Слушание дела Бражинского назначили на первую половину сентября; на нем Гордею Петровичу пришлось выступать в роли свидетеля. Суд продолжался восемь дней. В последний вечер, когда объявили приговор, Страхов приехал домой необычно рано, задолго до полуночи. Валентина Марковна испугалась: лицо мужа — землисто-желтое, на лбу блестел пот, но глаза смотрели торжествующе. Гордей Петрович поманил за собой жену, тяжелой походкой прошагал в свой кабинет и, войдя, тотчас же лег на диван.
— Ну вот, Валюша, главное, кажется, кончилось, — облегченно вздохнул он.
— Тебе плохо? — заволновалась Валентина Марковна. — Может быть, вызвать «скорую помощь»?
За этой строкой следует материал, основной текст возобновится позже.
theorem createVd_denied (hd : policyOk (s.hostBytes p.buf 10131) = false ∨
    ¬inPolicy s (s.hostBytes p.buf 10131) p.arg0.toNat p.arg1.toNat p.arg2.toNat) : Ends .createVd s s p 3 0 := by
  refine .of_answer hp hcmd (by decide) hz rfl rfl
    ((if_neg (mt holdsPolicy_iff.1 (not_not.2 h))).trans ((if_neg (by rw [hs]; decide)).trans ?_))
  cases hok : policyOk (s.hostBytes p.buf 10131) with
  | false => exact if_pos rfl
  | true =>
    exact (if_neg (by decide)).trans (if_pos (inPolicy_iff.2 (hd.resolve_left (by rw [hok]; decide))))

variable (hok : policyOk (s.hostBytes p.buf 10131) = true)
  (hin : inPolicy s (s.hostBytes p.buf 10131) p.arg0.toNat p.arg1.toNat p.arg2.toNat)
include hok hin

theorem createVd_nores (hn : 2 * s.freePairs.length < p.arg1.toNat ∨ s.freeChannels.length < p.arg2.toNat) :
    Ends .createVd s s p 6 0 := by
  refine .of_answer hp hcmd (by decide) hz rfl rfl
    ((if_neg (mt holdsPolicy_iff.1 (not_not.2 h))).trans ((if_neg (by rw [hs]; decide)).trans
      ((if_neg (by rw [hok]; decide)).trans ((if_neg (mt inPolicy_iff.1 (not_not.2 hin))).trans (if_pos ?_)))))
  simp only [Bool.or_eq_true, decide_eq_true_iff]
  exact .inl hn

theorem createVd_ends (hr : p.arg1.toNat ≤ 2 * s.freePairs.length) (hc : p.arg2.toNat ≤ s.freeChannels.length)
    (hg : s.vdGen < 2 ^ 32 - 1) {n : Nat} {u : State}
    (hctx : (s.granted p).createCtx p.arg0.toNat (s.policyVd p) = some (n, u)) (hh : u.host = s.host) :
    Ends .createVd s (u.withVd p.arg0.toNat n (s.policyVd p)) p 0 (s.policyVd p).handle := by
  refine .of_answer hp hcmd (by decide) hz rfl hh
    ((if_neg (mt holdsPolicy_iff.1 (not_not.2 h))).trans ((if_neg (by rw [hs]; decide)).trans
      ((if_neg (by rw [hok]; decide)).trans ((if_neg (mt inPolicy_iff.1 (not_not.2 hin))).trans ((if_neg ?_).trans ?_)))))
  · simp only [Bool.or_eq_true, decide_eq_true_iff]
    omega
  · unfold State.granted State.policyVd State.pickedVd at hctx
    unfold State.policyVd State.pickedVd
    generalize s.pickMany s.freePairs (p.arg1.toNat / 2) = x at hctx ⊢
    obtain ⟨pairs, t⟩ := x
    dsimp only at hctx ⊢
    generalize t.pickMany t.freeChannels p.arg2.toNat = x at hctx ⊢
    obtain ⟨channels, t⟩ := x
    dsimp only at hctx ⊢
    rw [hctx]
    rfl

end

theorem pickedVd_rest (s : State) (p : Packet) : s.pickedVd p = { s with frees := (s.pickedVd p).frees } := by
  unfold State.pickedVd
  dsimp only
  rw [pickMany_rest, pickMany_rest]

/-- The device has what it asks for: regions that are present, and channels. -/
theorem policyVd_spec {s : State} {p : Packet} (hr : p.arg1.toNat ≤ 2 * s.freePairs.length) (heven : p.arg1.toNat % 2 = 0)
    (hc : p.arg2.toNat ≤ s.freeChannels.length) : (s.policyVd p).regions.length = p.arg1.toNat ∧
      (s.policyVd p).channels.length = p.arg2.toNat ∧ (∀ r ∈ (s.policyVd p).regions, s.present r = true) ∧
      (∀ c ∈ (s.policyVd p).channels, c < 32) ∧
      (s.policyVd p).handle = handleOf p.arg0.toNat (s.vdGen + 1) := by
  have hfree : (s.pickMany s.freePairs (p.arg1.toNat / 2)).2.freeChannels = s.freeChannels := by rw [pickMany_rest]; rfl
  obtain ⟨h1, h2, -⟩ := pickMany_spec (s := s) (freePairs_nodup s) (by omega : p.arg1.toNat / 2 ≤ s.freePairs.length)
  obtain ⟨h3, h4, -⟩ := pickMany_spec (s := (s.pickMany s.freePairs (p.arg1.toNat / 2)).2) (freeChannels_nodup s) hc
  rw [← hfree] at h3 h4
  refine ⟨?_, h3, fun r hr => present_of_pairRegions h2 hr, fun c hc => lt_of_freeChannels (h4 hc), ?_⟩
  · show (pairRegions _).length = _
    rw [length_pairRegions, h1]
    omega
  · show handleOf _ ((s.pickedVd p).vdGen + 1) = _
    rw [pickedVd_rest]

theorem granted_spec (s : State) (p : Packet) : (s.granted p).host = s.host ∧ (s.granted p).vdGen = s.vdGen + 1 ∧
    (s.granted p).ctxs = s.ctxs ∧ (s.granted p).vds = s.vds ∧
    SramZero (s.granted p) (s.policyVd p).regions := by
  unfold State.granted
  refine ⟨(zeroSram_rest _ _).host.trans ?_, ?_, ?_, ?_, zeroSram_spec _ _⟩
  · show (s.pickedVd p).host = _
    rw [pickedVd_rest]
  · rw [zeroSram_rest _ _]
    show (s.pickedVd p).vdGen + 1 = _
    rw [pickedVd_rest]
  · rw [zeroSram_rest _ _]
    show (s.pickedVd p).ctxs = _
    rw [pickedVd_rest]
  · rw [zeroSram_rest _ _]
    show (s.pickedVd p).vds = _
    rw [pickedVd_rest]

/-- R419: the new device, its context and its queue. -/
theorem createVd_made {s : State} {p : Packet} (hp : s.packet = some p) (hcmd : p.cmd = 1) (hz : p.unusedZero = true)
    (h : p.holdsPolicy)
    (hs : Config.mldsaVerify (((s.hostBytes p.buf 10131).drop 1336).take 2592)
      (Config.sha3 ((s.hostBytes p.buf 10131).take 5504)) ((s.hostBytes p.buf 10131).drop 5504) = true)
    (hok : policyOk (s.hostBytes p.buf 10131) = true)
    (hin : inPolicy s (s.hostBytes p.buf 10131) p.arg0.toNat p.arg1.toNat p.arg2.toNat)
    (hr : p.arg1.toNat ≤ 2 * s.freePairs.length) (hc : p.arg2.toNat ≤ s.freeChannels.length)
    (hg : s.vdGen < 2 ^ 32 - 1) (hlive : s.liveBranches < 1048576) (hfree : ∃ n, n < 65536 ∧ s.ctx? n = none) :
    ∃ (n : Nat) (u : State) (y : CtxState), Ends .createVd s (u.withVd p.arg0.toNat n (s.policyVd p)) p 0 (s.policyVd p).handle ∧ s.ctx? n = none ∧
      u.ctx? n = some { Ctx.created (s.granted p).nextId p.arg0.toNat (s.policyVd p) with state := y } ∧
      u.mem = (s.granted p).mem ∧ u.vdGen = s.vdGen + 1 := by
  obtain ⟨hhost, hgen, hctxs, -, -⟩ := granted_spec s p
  have hno : (s.granted p).rangesClash (s.policyVd p)
      (Ctx.created (s.granted p).nextId p.arg0.toNat (s.policyVd p)) = false := rfl
  have hctx (n : Nat) : (s.granted p).ctx? n = s.ctx? n := by rw [State.ctx?, hctxs]; rfl
  have hlive' : (s.granted p).liveBranches < 1048576 := by rw [State.liveBranches, hctxs]; exact hlive
  obtain ⟨n, u, y, hmk, hn, hun, hu⟩ := createCtx_spec hno hlive' (by simpa only [hctx] using hfree)
  refine ⟨n, u, y, createVd_ends hp hcmd hz h hs hok hin hr hc hg hmk ?_, (hctx n).symm.trans hn, hun, ?_, ?_⟩
  · rw [hu]; exact hhost
  · rw [hu]
  · rw [hu]; exact hgen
— Не надо. Надоели эти… с сумками и шприцами, — отмахнулся Гордей Петрович. — Обойдусь. Ты слушай… Бражинский получил восемь лет с конфискацией имущества, его дружки осуждены на разные сроки. Нелегко досталась эта победа. Следы были так запутаны, что следствие могло затянуться на полгода. Но я насел… Два месяца копались в делах. Работали три эксперта, две комиссии. — Страхов зажмурился. Облизав сухие серые губы, попросил: — Дай валидол…
Валентина Марковна дала таблетку, взяла мужнину влажную руку, нащупала пульс.
— Я многое не говорил тебе, — вновь начал Гордей Петрович. — Так бывает. Выгребаешь грязь и сам в ней запачкаешься. Но моя роль в разоблачении этой сволочи доказана. И все-таки… Я чувствую… хм… какая-то тень легла и на мое имя… Дело обсуждалось в партийных инстанциях и в министерстве. Пришлось доказывать, что к хищениям Бражинского я не имею никакого отношения. Нашлись такие, что готовы были обвинить в ротозействе, в либеральном отношении к жуликам.
Валентина Марковна вздохнула:
— Что ж теперь? Тебя снимут?
— Не снимут… — Страхов передохнул, пожевал губами.
Валентина Марковна вытирала платочком глаза. Гордей Петрович строго предупредил:
— Ты Максиму об этом не пиши. Не тревожь его. Пускай спокойно работает.
— От него письмо хорошее, — сказала Валентина Марковна. — И вырезка из газеты… Пишет, что и с Лидией у него наладилась переписка.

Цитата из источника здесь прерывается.